Set-Theoretic Compositionality of Sentence Embeddings
This work addresses a gap in NLP by providing a systematic evaluation method for sentence encoders' fundamental compositional properties, which is incremental as it builds on existing set theory concepts.
The paper tackled the problem of evaluating sentence embeddings' compositional properties in a task-independent context by proposing six criteria based on set theory operations, and found that SBERT consistently outperformed other encoders, including LLMs, in aligning with these criteria.

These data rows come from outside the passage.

/-- Refutes O54: a rail that has ramped for 64 µs need not stand ON. The chase's new clock limit has the formes that run
there timed and reported again; no clause bounds a forme's number, and the report of one far enough out of range falls on
the state of the rail. -/
theorem not_clocksAndRails : ¬ Obligations.ClocksAndRails := by
  intro h
  obtain ⟨-, rails⟩ := h
  obtain ⟨-, -, ends, -⟩ := rails 0 wideForme
  obtain ⟨on, -⟩ := ends rail_wideForme.1 rail_wideForme.2
  exact absurd (rail_rampsEnd_wideForme.symm.trans on) (by decide)

end Sys2Proof.Machine

end

section
/-! Banks, the current latch, retention and its exit (R431 to R437, R439; O55). -/

namespace Sys2Proof.Machine

/-! ### Banks -/

theorem memRead_loseStore (s : State) (n : Nat) (p : Nat → Bool) (a : Nat) : memRead (loseStore s n p).mem.store a =
    if keyChase (a / coreBytes) = n ∧ p (a % coreBytes) = true then 0 else memRead s.mem.store a := by
  have kept : kget? (loseStore s n p).mem.store a = _ :=
    kget?_filter_key s.mem.store (fun k => !(keyChase (k / coreBytes) == n && p (k % coreBytes))) a
  unfold memRead kgetD
  rw [kept]
  by_cases lost : keyChase (a / coreBytes) = n ∧ p (a % coreBytes) = true
  · simp [lost]
  · rw [if_neg lost, if_pos]
    rw [Bool.not_eq_true', Bool.eq_false_iff]
    exact fun h => lost (by simpa using h)

theorem memRead_lost {s : State} {n : Nat} {p : Nat → Bool} {a : Nat} (chase : keyChase (a / coreBytes) = n)
    (mem : p (a % coreBytes) = true) : memRead (loseStore s n p).mem.store a = 0 := by
  rw [memRead_loseStore, if_pos ⟨chase, mem⟩]

theorem memRead_kept {s : State} {n : Nat} {p : Nat → Bool} {a : Nat}
    (away : keyChase (a / coreBytes) ≠ n ∨ p (a % coreBytes) = false) :
    memRead (loseStore s n p).mem.store a = memRead s.mem.store a := by
  rw [memRead_loseStore, if_neg]
  rintro ⟨chase, mem⟩
  exact away.elim (absurd chase) (fun out => Bool.false_ne_true (out.symm.trans mem))

theorem mem_refuseRemote (s : State) (c src : CoreRef) (stamp : Word64) (a : Nat) :
    (refuseRemote s c src stamp a false).mem = s.mem := by
  unfold refuseRemote sendTo
  rw [emitPacket_mem]
  rfl

theorem mem_refuseWrites (s : State) (n : Nat) (p : WBuf → Bool) : (refuseWrites s n p).mem = s.mem := by
  have refused : ∀ (c : CoreRef) (ws : List WBuf) (s : State),
      (ws.foldl (fun s w => refuseRemote s c w.src (BitVec.ofNat 64 w.stamp) w.addr false) s).mem = s.mem := by
    intro c ws
    induction ws with
    | nil => exact fun s => rfl
    | cons w ws ih => exact fun s => (ih _).trans (mem_refuseRemote ..)
  unfold refuseWrites
  generalize chaseCores s n = ks
  induction ks generalizing s with
  | nil => rfl
  | cons k ks ih => exact (ih _).trans (refused ..)

theorem getChase_modChase (s : State) (n : Nat) (f : Chase → Chase) : getChase (modChase s n f) n = f (getChase s n) :=
  kgetD_kset_same ..
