-- ==== Sys2Proof/Machine/Receive.lean ====
section
/-! DEFINITION. The receive state machine (40_receive): the meaning of each row of the decode key, RX_STEP (R76),
and PROCESS_INPUT (R77). A row's meaning is its pseudocode; which row runs is the key's decoding (log entry 7). -/

namespace Sys2Proof.Machine

/-- SP1_PRE1 (40_receive R78). -/
def execSp1Pre1 (s : State) : Host.Outcome State Fault Refusal := startFrame s

/-- SP1_OTHER (40_receive R79): the byte is discarded. -/
def execSp1Other (_b : Byte) (s : State) : Host.Outcome State Fault Refusal := .next s

/-- SP2_PRE2 (40_receive R80). -/
def execSp2Pre2 (s : State) : Host.Outcome State Fault Refusal :=
  andThen (store Config.preamble2 s) fun s => .next (s.setState Config.rc)

/-- SP2_PRE1 (40_receive R81). -/
def execSp2Pre1 (s : State) : Host.Outcome State Fault Refusal :=
  andThen (startFrame s) fun s => .next (s.traced .framing .sp2Pre1)

/-- SP2_OTHER (40_receive R82). -/
def execSp2Other (_b : Byte) (s : State) : Host.Outcome State Fault Refusal :=
  .next ((s.setState Config.sp1).traced .framing .sp2Other)

/-- RC_STORE (40_receive R83). -/
def execRcStore (b : Byte) (s : State) : Host.Outcome State Fault Refusal := store b s

/-- RC_OVERFLOW (40_receive R84). -/
def execRcOverflow (b : Byte) (s : State) : Host.Outcome State Fault Refusal :=
  andThen (store b s) fun s => .next ((s.setState Config.bo).traced .overflow .rcOverflow)

/-- RC_END (40_receive R85). -/
def execRcEnd (b : Byte) (s : State) : Host.Outcome State Fault Refusal :=
  andThen (store b s) fun s => .next (s.setState Config.spo1)

/-- SPO1_POST1 (40_receive R86). -/
def execSpo1Post1 (s : State) : Host.Outcome State Fault Refusal :=
  andThen (store Config.postamble1 s) fun s => .next (s.setState Config.spo2)

/-- SPO1_OTHER (40_receive R87). -/
def execSpo1Other (_b : Byte) (s : State) : Host.Outcome State Fault Refusal :=
  .next ((s.setState Config.sp1).traced .framing .spo1Other)

/-- Publish the frame in the buffer: `t = BUF[2]`, `n = BUF[3]`, `d = BUF[4 .. 4 + n)` (40_receive R88, R93). -/
def publishFrame (s : State) : Host.Outcome State Fault Refusal :=
  andThen (bufRead Config.typeOffset s) fun t =>
    andThen (bufRead Config.dataLengthOffset s) fun n =>
      andThen (bufSpan Config.dataStartOffset n.toNat s) fun d => .next (s.publish t n d)

/-- SPO2_POST2_OK (40_receive R88). -/
def execSpo2Post2Ok (s : State) : Host.Outcome State Fault Refusal :=
  andThen (store Config.postamble2 s) fun s =>
    andThen (publishFrame s) fun s => .next (s.setState Config.sp1)

/-- SPO2_POST2_BAD (40_receive R89). -/
def execSpo2Post2Bad (s : State) : Host.Outcome State Fault Refusal :=
  andThen (store Config.postamble2 s) fun s =>
    .next ((s.traced .checksum .spo2Post2Bad).setState Config.sp1)

/-- SPO2_OTHER (40_receive R90). -/
def execSpo2Other (_b : Byte) (s : State) : Host.Outcome State Fault Refusal :=
  .next ((s.setState Config.sp1).traced .framing .spo2Other)

/-- BO_PRE1 (40_receive R91): exactly SP1_PRE1. -/
def execBoPre1 (s : State) : Host.Outcome State Fault Refusal := startFrame s

/-- BO_OTHER (40_receive R92): the byte is discarded. -/
def execBoOther (_b : Byte) (s : State) : Host.Outcome State Fault Refusal := .next s

/-- ILLEGAL_STATE (40_receive R76): the fault F_ILLEGAL_STATE records STATE and the byte. -/
def execIllegalState (low : BitVec 1) (b : Byte) (_s : State) : Host.Outcome State Fault Refusal :=
  .fault (.illegalState (0x3#2 ++ low) b)

/-- The meaning of a selected row on the input byte; an exact row has its byte from the key. -/
def runRow (r : RxRow) (b : Byte) (s : State) : Host.Outcome State Fault Refusal :=
  match r with
  | .sp1Pre1 => execSp1Pre1 s
  | .sp1Other => execSp1Other b s
  | .sp2Pre2 => execSp2Pre2 s
  | .sp2Pre1 => execSp2Pre1 s
  | .sp2Other => execSp2Other b s
  | .rcStore => execRcStore b s
  | .rcOverflow => execRcOverflow b s
  | .rcEnd => execRcEnd b s
  | .spo1Post1 => execSpo1Post1 s
  | .spo1Other => execSpo1Other b s
  | .spo2Post2Ok => execSpo2Post2Ok s
  | .spo2Post2Bad => execSpo2Post2Bad s
  | .spo2Other => execSpo2Other b s
  | .boPre1 => execBoPre1 s
  | .boOther => execBoOther b s
  | .illegalState => execIllegalState (s.state.extractLsb' 0 1) b s

/-- RX_STEP(b) (40_receive R76): the key and the conditions on the buffer select exactly one row, and it runs. -/
def rxStep (b : Byte) (s : State) : Host.Outcome State Fault Refusal :=
  andThen (rxCond b s) fun c => runRow (rowOfKey (rxKey s.state b) c) b s

/-- The receive machine fed a list of bytes, one RX_STEP a byte, with no transport in between: what the laws R95 to
R97 and R112 speak of. -/
def feed (bs : List Byte) (s : State) : Host.Outcome State Fault Refusal :=
  match bs with
  | [] => .next s
  | b :: rest => andThen (rxStep b s) (feed rest)

/-- The bytes one PROCESS_INPUT can read at most: those in RXQ and those still to arrive. -/
def State.pendingBytes (s : State) : Nat := s.rxq.length + s.arrivals.flatten.length

/-- The loop of PROCESS_INPUT (40_receive R77): while a byte is available, read it, run RX_STEP on it, and let the
transport move. `fuel` bounds the bytes read; `pendingBytes` is always enough. -/
def drain (fuel : Nat) (s : State) : Host.Outcome State Fault Refusal :=
  match fuel with
  | 0 => .next s
  | k + 1 =>
    if s.rxAvailable then
      andThen (rxRead s) fun r =>
        andThen (rxStep r.1 r.2) fun s =>
          andThen (transportMove s) (drain k)
    else .next s

/-- PROCESS_INPUT (40_receive R77). -/
def execProcessInput (s : State) : Host.Outcome State Fault Refusal :=
  andThen (drain s.pendingBytes s) (finish .unit)

end Sys2Proof.Machine
end

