/-- A list of its declared length that fits is judged by its postamble, then by its checksum. -/
theorem decodeFn_of_declaredLength (t c p q : Byte) {l : Byte} {d : List Byte} (hd : d.length = l.toNat)
    (hfit : 7 + l.toNat ≤ cap) :
    decodeFn ck cap (0xF0#8 :: 0xCA#8 :: t :: l :: (d ++ [c, p, q])) =
      if p ≠ 0x53#8 ∨ q ≠ 0x0F#8 then .err .postamble
      else if c ≠ ck (t :: l :: d) then .err .checksum
      else .ok ⟨t, l, d⟩ := by
  have hlen : (d ++ [c, p, q]).length = 3 + d.length := by simp [Nat.add_comm]
  rw [decodeFn_preambled t l (by omega), ← hd, if_neg (by omega), if_neg (by omega)]
  simp

/-! ### The frame of ENCODE_FN (42_codec R107) -/

@[simp] theorem length_frameOf (t l : Byte) (d : List Byte) : (frameOf ck t l d).length = 7 + d.length := by
  simp only [frameOf, List.length_append, List.length_cons, List.length_nil]
  omega

theorem encodeFn_of_tooLong {d : List Byte} (t : Byte) (h : cap - 7 < d.length ∨ 255 < d.length) :
    encodeFn ck cap t d = .rejected :=
  if_pos h

theorem encodeFn_of_fits {d : List Byte} (t : Byte) (h : ¬ (cap - 7 < d.length ∨ 255 < d.length)) :
    encodeFn ck cap t d = .ok (frameOf ck t (BitVec.ofNat 8 d.length) d) :=
  if_neg h

end

/-- Settles O39: each verdict is the first test of DECODE_FN that fails. -/
theorem decodeVerdictByShape : Obligations.DecodeVerdictByShape := by
  refine fun ck cap => ⟨fun _ => decodeFn_of_short, fun _ _ _ => decodeFn_of_preamble_ne,
    fun t l rest hlen hbig => ?_, fun t l rest hlen hfit hne => ?_,
    fun t l c p q d hd hfit => decodeFn_of_declaredLength t c p q hd hfit⟩
  · rw [decodeFn_preambled t l hlen, if_pos hbig]
  · rw [decodeFn_preambled t l hlen, if_neg (by omega), if_pos hne]

/-! ### ENCODE and DECODE -/

/-- An operation word with OP = A is ENCODE of its ARG (30_encoding R70). -/
theorem decodeHost_encodeFrame (t : Byte) (d : List Byte) :
    decodeHost { word := opWord 0xA#4 t, list := d } = .ok (.encodeFrame t d) := by
  simp [decodeHost]

theorem exec_encodeFrame (t : Byte) (d : List Byte) (s : State) :
    exec (.encodeFrame t d) s = .next { s with result := some (.encoded (encodeFn checksumFn s.capacity t d)) } := rfl

/-- The operation word with OP = B and ARG = 0 is DECODE (30_encoding R70). -/
theorem decodeHost_decodeFrame (bs : List Byte) :
    decodeHost { word := opWord 0xB#4 0#8, list := bs } = .ok (.decodeFrame bs) := by
  simp [decodeHost, needZeroArg]

/-- Settles O37: the two tests of ENCODE_FN decide between REJECTED and the frame. -/
theorem encodeBuildsTheFrame : Obligations.EncodeBuildsTheFrame := by
  refine fun t d s => ⟨decodeHost_encodeFrame t d, fun hlong => ?_, fun hfit => ?_⟩
  · rw [exec_encodeFrame, encodeFn_of_tooLong t hlong]
  · refine ⟨frameOf checksumFn t (BitVec.ofNat 8 d.length) d, rfl, length_frameOf t _ d, ?_⟩
    rw [exec_encodeFrame, encodeFn_of_fits t hfit]

/-- Settles O38: DECODE is its result alone, and its ARG is 0. -/
theorem decodeOperation : Obligations.DecodeOperation :=
  fun bs _ => ⟨decodeHost_decodeFrame bs, rfl⟩

end Sys2Proof.Machine
end

section
/-! PROOF. The transmit path writes whole frames and looks at no receive state (43_transmit R115 to R119). -/

namespace Sys2Proof.Machine

/-! ### The frame that is sent -/

@[simp] theorem checksumFn_nil : checksumFn [] = 0#8 := rfl

/-- The truncated sum adds byte by byte (42_codec R103). -/
@[simp] theorem checksumFn_cons (b : Byte) (bs : List Byte) : checksumFn (b :: bs) = b + checksumFn bs := by
  simp [checksumFn, sumBytes, BitVec.ofNat_add]

/-- The frame of no data bytes has TYPE as its checksum (43_transmit R116). -/
theorem frameOf_empty (t : Byte) :
    frameOf checksumFn t 0x00#8 [] = [0xF0#8, 0xCA#8, t, 0x00#8, t, 0x53#8, 0x0F#8] := by
  simp [frameOf, Config.preamble1, Config.preamble2, Config.postamble1, Config.postamble2]

/-- The frame of one data byte (43_transmit R117). -/
theorem frameOf_oneByte (t d : Byte) :
    frameOf checksumFn t 0x01#8 [d] = [0xF0#8, 0xCA#8, t, 0x01#8, d, t + 0x01#8 + d, 0x53#8, 0x0F#8] := by
  simp [frameOf, Config.preamble1, Config.preamble2, Config.postamble1, Config.postamble2, BitVec.add_assoc]

/-- DECODE_FN takes back what ENCODE_FN has framed, at every legal CAPACITY (42_codec R111). -/
theorem decodeFn_of_encodeFn {ck : List Byte → Byte} {cap : Nat} {t : Byte} {d f : List Byte} (hcap : 7 ≤ cap)
    (h : encodeFn ck cap t d = .ok f) : decodeFn ck cap f = .ok ⟨t, BitVec.ofNat 8 d.length, d⟩ := by
  by_cases hlong : cap - 7 < d.length ∨ 255 < d.length
  · rw [encodeFn_of_tooLong t hlong] at h
    cases h
  · rw [encodeFn_of_fits t hlong] at h
    injection h with hf
    have hlen : d.length = (BitVec.ofNat 8 d.length).toNat := by
      rw [BitVec.toNat_ofNat, Nat.mod_eq_of_lt (by omega)]
    have hframe := decodeFn_of_declaredLength (ck := ck) (cap := cap) t
      (ck (t :: BitVec.ofNat 8 d.length :: d)) 0x53#8 0x0F#8 hlen (by omega)
    rw [if_neg (by simp), if_neg (by simp)] at hframe
    exact hf ▸ hframe

theorem wellFormedFrame_of_encodeFn {cap : Nat} {t : Byte} {d f : List Byte} (hcap : 7 ≤ cap)
    (h : encodeFn checksumFn cap t d = .ok f) : wellFormedFrame cap f = true := by
  rw [wellFormedFrame, decodeFn_of_encodeFn hcap h, DecodeResult.isOk]

/-! ### Sending a frame -/

section
variable {t : Byte} {data : List Byte} {s : State}

theorem sendFrame_of_rejected (h : encodeFn checksumFn s.capacity t data = .rejected) :
    sendFrame t data s = .next (s.returns (.sent .rejected)) := by
  rw [sendFrame, h]
  rfl

theorem sendFrame_of_ok {f : List Byte} (h : encodeFn checksumFn s.capacity t data = .ok f) :
    sendFrame t data s = .next ((s.txWrite f).returns (.sent .ok)) := by
  rw [sendFrame, h]
  rfl

/-- With `len(DATA) = LEN` the operation word plays no part. -/
theorem sendGeneral_of_length (w : OpWord) {len : Byte} (h : data.length = len.toNat) :
    sendGeneral w t len data s = sendFrame t data s := by
  rw [sendGeneral, sendOperands_eq_next.mpr ⟨h, rfl⟩, andThen_next]

end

Sentence encoders play a pivotal role in various NLP tasks; hence, an accurate evaluation of their compositional properties is paramount. However, existing evaluation methods predominantly focus on goal task-specific performance. This leaves a significant gap in understanding how well sentence embeddings demonstrate fundamental compositional properties in a task-independent context. Leveraging classical set theory, we address this gap by proposing six criteria based on three core "set-like" compositions/operations: \textit{TextOverlap}, \textit{TextDifference}, and \textit{TextUnion}. We systematically evaluate $7$ classical and $9$ Large Language Model (LLM)-based sentence encoders to assess their alignment with these criteria. Our findings show that SBERT consistently demonstrates set-like compositional properties, surpassing even the latest LLMs. Additionally, we introduce a new dataset of ~$192$K samples designed to facilitate future benchmarking efforts on set-like compositionality of sentence embeddings.